While we're on the subject. The Prime Minister Steve Harper, setting the stage for his diplomatic master stroke in Paris at the Libya-freedom-recap meeting, stated his gratitude for all the sacrifices Canadian troops were making to bring freedom to the Libyans, and to serve up a warning that we wouldn't be leaving until the job was done up good and proper - despite an 'end of mandated deployment' coming up in a week and a half. Not only that, he stated every Canadian's willingness to send our boys, and girls, after other nasty dictators. So Assad better get his head out of his azz and resign before he gets a 'beaver bashing', too. This is great, there's an outside chance of Canada actually doing something about Darfur, a situation that can be laid directly at the feet of Canadian Talisman Energy's Sudan oil dealings some two decades ago. But Harpo wasn't 'on watch' back then, so it don't count. Neither will the 'bad men' in Bahrain and Yemen, who, in those cases are the 'rebels', rather than the dictators. Of course the rebels in Afghanistan remain the gunsight targets for our new 'training mission' - we'll still be dropping our NATO/ISAF bombs on them.

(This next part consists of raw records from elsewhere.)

/-- SQ1's end state, and P3: the last `SETBL` does not survive `PWRON`. -/
theorem test_pwron_end :
    booted.line = { csN := .high, sdata := .high, sclk := .high, resetN := .high, pwrEn := .high }
    ∧ booted.result = 0x00 ∧ (after (after booted 0x0400C8) 0x050000).panel 0x06 = some 0x10 := by decide +kernel

/-- SQ2. -/
theorem test_pwroff : (after booted 0x060000).line
      = { csN := .high, sdata := .high, sclk := .high, resetN := .high, pwrEn := .low }
    ∧ (after booted 0x060000).rx = booted.rx ∧ newEvents booted (after booted 0x060000) = [(.pwrEn, false)] := by
  decide +kernel

/-- The table of 95_test_vectors.md 2.5, as (request, level). -/
theorem test_mapbl :
    [(0, 0), (1, 0), (20, 0), (21, 2), (22, 2), (23, 2), (24, 3), (31, 3), (32, 4), (100, 12), (127, 15), (128, 16),
      (200, 25), (247, 30), (248, 31), (254, 31), (255, 31)].all
      (fun e => (ran (.mapbl (BitVec.ofNat 8 e.1)) start).result == BitVec.ofNat 8 e.2) = true := by decide +kernel

/-- P4's first and fourth words. -/
theorem test_error_words : (after start 0x000000).status.code = 1 ∧ (after start 0x010001).status.code = 2
    ∧ (after start 0x010001).trace = [] := by decide +kernel

/-- R71: one `set_line` call per event, on the assigned lines. -/
theorem test_set_line_calls : idled.setLineCalls = [(10, true), (11, true), (12, true)] := by decide +kernel

/-- RX2 and RX4, and a frame of seventeen bits (R33): the receiver model on events that no command makes. -/
theorem test_receiver_corners :
    (({ booted.rx with active := true, ok := true, bits := List.replicate 16 .low } : Receiver).frameEnd 0x06 .low).preg
      = [(1, 0x01), (2, 0x11), (3, 0x22), (6, 0x10)]
    ∧ (booted.rx.onEvent 0x06 booted.line (.resetN, false)).preg = []
    ∧ (({ booted.rx with active := true, ok := true, bits := List.replicate 17 .low } : Receiver).frameEnd 0x06 .high).fault
      = true := by decide +kernel

/-- R51 and R104: each word ends once, an error word too. -/
theorem test_one_fall_a_word : (after (after start 0x010000) 0x000000).busyFalls.length = 2 := by decide +kernel

/-- R13: no block with two ports on one line. -/
theorem test_no_block_on_a_shared_line :
    (construct { ex1 with pinAssignment := { ex1.pinAssignment with pwrEn := 10 } } ⟨true, true, true, true, true⟩).isNone
      = true := by decide

/-! ## Witnesses: each shows a state and operands that meet all hypotheses of the statement it is named after -/

/-- Each clause at the ends of its range: opcodes 0, 8 and 255; A or B nonzero; each of the seven commands. -/
theorem witness_DecoderFollowsItsThreeSteps :
    [0x000000, 0x080000, 0xFFFFFF].map decode = List.replicate 3 (.error .illegalOpcode)
    ∧ [0x010100, 0x07FF00, 0x010001, 0x0500FF, 0x060001].map decode = List.replicate 5 (.error .reservedField)
    ∧ [0x010000, 0x0200FF, 0x030000, 0x0400FF, 0x050000, 0x060000, 0x0700FF].map decode
        = [Instr.tinit, .wbyte 0xFF, .wreg 0 0, .setbl 0xFF, .pwron, .pwroff, .mapbl 0xFF].map Except.ok := by decide

theorem witness_OpcodeMapIsMatchAndMask :
    (0x00FFFF#24).extractLsb' 16 8 = 0#8 ∧ 8 ≤ ((0x080000#24).extractLsb' 16 8).toNat := by decide

theorem witness_EncodingADecodedWordGivesItBack : decode 0x03FFFF = .ok (.wreg 0xFF 0xFF) := by decide

/-- Both clauses of each bound, at 255 and at 256; both clauses on lines. -/
theorem witness_AssembledLinesDecode :
    (255 : Nat) ≤ 255 ∧ (255 : Nat) < 256
    ∧ (AsmLine.wreg 255 255).assemble = some [0x03FFFF] ∧ (AsmLine.wreg 255 256).assemble = none
    ∧ (AsmLine.wreg 255 255).wellFormed = true ∧ (AsmLine.wreg 255 256).wellFormed = false := by decide

theorem witness_StepRunsTheDecodedCommand :
    (start.withFetchWord 24 0x0400C8).Ready ∧ decode (start.withFetchWord 24 0x0400C8).cmd = .ok (.setbl 200) :=
  ⟨⟨rfl, rfl, rfl⟩, by decide⟩

theorem witness_IllegalOpcodeOnlySetsStatus :
    (start.withFetchWord 24 0x00FFFF).Ready ∧ (start.withFetchWord 24 0x00FFFF).cmd.toNat / 65536 = 0
    ∧ (start.withFetchWord 24 0x080000).Ready ∧ 8 ≤ (start.withFetchWord 24 0x080000).cmd.toNat / 65536 :=
  ⟨⟨rfl, rfl, rfl⟩, by decide, ⟨rfl, rfl, rfl⟩, by decide⟩

theorem witness_ReservedFieldOnlySetsStatus :
    (start.withFetchWord 24 0x070100).Ready
    ∧ (start.withFetchWord 24 0x070100).cmd.toNat / 65536 = 7
    ∧ (start.withFetchWord 24 0x070100).cmd.toNat / 256 % 256 ≠ 0
    ∧ (start.withFetchWord 24 0x060001).Ready
    ∧ (start.withFetchWord 24 0x060001).cmd.toNat / 65536 = 6
    ∧ (start.withFetchWord 24 0x060001).cmd.toNat % 256 ≠ 0 :=
  ⟨⟨rfl, rfl, rfl⟩, by decide, by decide, ⟨rfl, rfl, rfl⟩, by decide, by decide⟩

theorem witness_BusyPortHoldsItsWord :
    ({ start with cmdValid := true, busy := true } : State).cmdValid = true
    ∧ ({ start with cmdValid := true, busy := true } : State).linesHeld = true
    ∧ ({ start with cmdValid := true, busy := true } : State).busy = true := ⟨rfl, rfl, rfl⟩

theorem witness_ReleasedBlockHasNoMove :
    ({ start with cmdValid := true, linesHeld := false } : State).cmdValid = true
    ∧ ({ start with cmdValid := true, linesHeld := false } : State).linesHeld = false := ⟨rfl, rfl⟩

The only people I can see getting any real jollies out of out new-found 'warrior ethos' are the same sort of extravagantly-paid investment managers and hedge fund honchos who would invest a couple of hundred thousand on some massive pick-up trucks to drive around the estate weekends and a pair of Harley's for the outlaw cruises to the local coffee bar. After all, for the wise, a war is always an investment opportunity.